> _What you are asked to do_: Would you please copy exactly the line with "address slot fit their places (R300). -/" and all lines that follow it in the data below, through the last one?

(Collected data)
· · · ·

-- ==== Sys2Proof/WellFormed.lean ====
section
/-! DEFINITION. Which commands are well formed: every operand lies in the range the manual gives its field.  A command outside these
ranges cannot happen on the device; a bound is stated once, here, and statements cite it. -/

namespace Sys2Proof

/-- A role names a tenant that can exist (R474). -/
def Role.wf : Role → Bool
  | .tenant n => decide (n < 4)
  | .operator | .service => true

/-- A transport names a port that exists (R476). -/
def Transport.wf : Transport → Bool
  | .port n => decide (n < 4)
  | .t1s | .spi => true

/-- A fabric master exists (R33). -/
def Master.wf : Master → Bool
  | .pair b => decide (b < 2)
  | .engine e => decide (e < 18)
  | .tile t => decide (t < 9)
  | .lane c => decide (c < 8)
  | .sec | .dma | .debug | .link => true

/-- The fields of a Diong frame fit their places (R479, R480). -/
def DHdr.wf (d : DHdr) : Bool :=
  d.transport.wf && decide (d.ver < 16) && decide (d.session < 2 ^ 16) && decide (d.seq < 2 ^ 32) && decide (d.key < 2 ^ 8)
  && decide (d.pcId < 2 ^ 24) && decide (d.seqId < 2 ^ 32) && decide (d.tag.length = 16)

/-- The fields of a compute slot fit their places (R300). -/
def GeC.wf (g : GeC) : Bool := decide (g.e < 18) && decide (g.dst < 32) && decide (g.sa < 32) && decide (g.sb < 32) && decide (g.ecc < 3)

/-- The fields of a memory slot fit their places (R300). -/
def GeM.wf (g : GeM) : Bool := decide (g.e < 18) && decide (g.reg < 32) && decide (g.ptr < 8) && decide (g.am < 4) && decide (g.ecc < 3)

/-- The fields of an address slot fit their places (R300). -/
def GeA.wf (g : GeA) : Bool := decide (g.e < 18) && decide (g.t < 8) && decide (g.v < 32) && decide (g.ecc < 3)

/-- The fields of a control operation fit their places (R300). -/
def GeK.wf (g : GeK) : Bool := decide (g.e < 18) && decide (g.imm < 2 ^ 32) && decide (g.ecc < 3)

· · · ·

> _Output of the exercise_:
/-- The fields of an address slot fit their places (R300). -/
def GeA.wf (g : GeA) : Bool := decide (g.e < 18) && decide (g.t < 8) && decide (g.v < 32) && decide (g.ecc < 3)

/-- The fields of a control operation fit their places (R300). -/
def GeK.wf (g : GeK) : Bool := decide (g.e < 18) && decide (g.imm < 2 ^ 32) && decide (g.ecc < 3)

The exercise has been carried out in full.